If you own a Spanish timeshare - i.e. the selling company is a Spanish company (whose name ends in SL) OR potentially you bought from another company but while you were on holiday in Spain (including the Canaries and Balearics) and/or you paid any part of the purchase price while in Spain OR your timeshare contract references a Spanish timeshare resort, even if you have points and have never actually visited your home resort

AND

If you bought after 5 January 1999 when Spanish timeshare law 42/1998 came into force

AND any one or more of the following applies:
- your contract is in perpetuity - i.e. states that it is unlimited in time or does not state an end date - or has a duration of more than 50 years
- your contract does not specify an apartment and a date when you are entitled to occupy it, i.e. you have a floating week or points contract - basically you bought the right to make a phone call and try and book
- you paid any part of the purchase price within the 14 days 'cooling off' period - even if you paid to an 'independent ' third party or trustee company rather than the timeshare operator

YOU COULD HAVE A CLAIM!

This means you could apply to the Spanish Courts to have your contract declared null & void, recover the whole purchase price, in some cases double the purchase price if you paid within 3 months of signing a defective contract, and possibly claim back all your maintenance payments since you bought.

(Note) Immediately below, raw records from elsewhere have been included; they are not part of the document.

theorem reacqEdge_only {s : State} : Touch 177 s (@State.reacqEdge s) := by
  have h : Touch 177 s s := Touch.refl
  unfold State.reacqEdge
  extract_lets +onlyGivenNames x1
  clear_value x1
  extract_lets +onlyGivenNames x2
  extract_lets +onlyGivenNames x3
  have h3 : Touch 177 s x3 := by
    unfold x3
    exact setWeb_only.step rfl (by assumption)
  clear_value x3
  extract_lets +onlyGivenNames x4
  have h4 : Touch 177 s x4 := by
    unfold x4
    refine Touch.ite ?_ ?_
    · exact enter_only.step rfl (by assumption)
    · assumption
  clear_value x4
  refine Touch.ite ?_ ?_
  · exact rebase_only.step rfl (by assumption)
  · assumption

theorem newGround_only {s : State} {v1} : Touch 128 s (@State.newGround s v1) := by
  have h : Touch 128 s s := Touch.refl
  unfold State.newGround
  extract_lets +onlyGivenNames x1
  extract_lets +onlyGivenNames x2
  clear_value x2
  extract_lets +onlyGivenNames x3
  clear_value x3
  extract_lets +onlyGivenNames x4
  have h4 : Touch 128 s x4 := by
    unfold x4
    exact setWeb_only.step rfl (by assumption)
  clear_value x4
  exact advanceTo_only.step rfl (withVelocity_only.step rfl (by assumption))

theorem backstep_only {s : State} : Touch 177 s (@State.backstep s) := by
  have h : Touch 177 s s := Touch.refl
  unfold State.backstep
  exact inc32_only.step rfl (enter_only.step rfl (by assumption))

theorem countEdge_only {s : State} {v1} : Touch 4785 s (@State.countEdge s v1) := by
  have h : Touch 4785 s s := Touch.refl
  unfold State.countEdge
  extract_lets +onlyGivenNames x1
  refine Touch.ite ?_ ?_
  · extract_lets +onlyGivenNames x2
    clear_value x2
    extract_lets +onlyGivenNames x3
    have h3 : Touch 4785 s x3 := by
      unfold x3
      exact newGround_only.step rfl (by assumption)
    clear_value x3
    refine Touch.ite ?_ ?_
    · exact webEvent_only.step rfl (enter_only.step rfl (by assumption))
    · refine Touch.ite ?_ ?_
      · exact advise_only.step rfl (by assumption)
      · exact enter_only.step rfl (by assumption)
  · extract_lets +onlyGivenNames x4
    clear_value x4
    refine Touch.ite ?_ ?_
    · refine Touch.ite ?_ ?_
      · assumption
      · exact reverse_only.step rfl (by assumption)
    · refine Touch.ite ?_ ?_
      · refine Touch.ite ?_ ?_
        · exact backstep_only.step rfl (by assumption)
        · assumption
      · assumption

Your claim will also include legal interest and your legal fees.

It sounds too good to be true but it is true. the Spanish Supreme Court has issued at least 15 decisions since January 2015 enforcing a Spanish timeshare law that has been in effect since 1999. OK - they took their time, but they got there in the end.

I am the Secretary of Anfi UK Members' Club - you can check me out on LinkedIn - see Julie Jordan - a retired UK solicitor and I am leading a project within our club to support members who want to make claims. We identified a Spanish law firm, recommended to me by a former professional colleague, whose senior partner is registered as a European lawyer with the UK SRA and who employs native English speaking staff, who could support our members. That law firm is now expanding its timeshare claims practice beyond Anfi UK members to include owners at other Spanish timeshare resorts.  They provide FREE NO OBLIGATION timeshare contract assessments, an opinion on your chances of making a successful claim, a valuation of your claim and a fixed fee quote.  NO PAYMENT until you make the decision to go ahead.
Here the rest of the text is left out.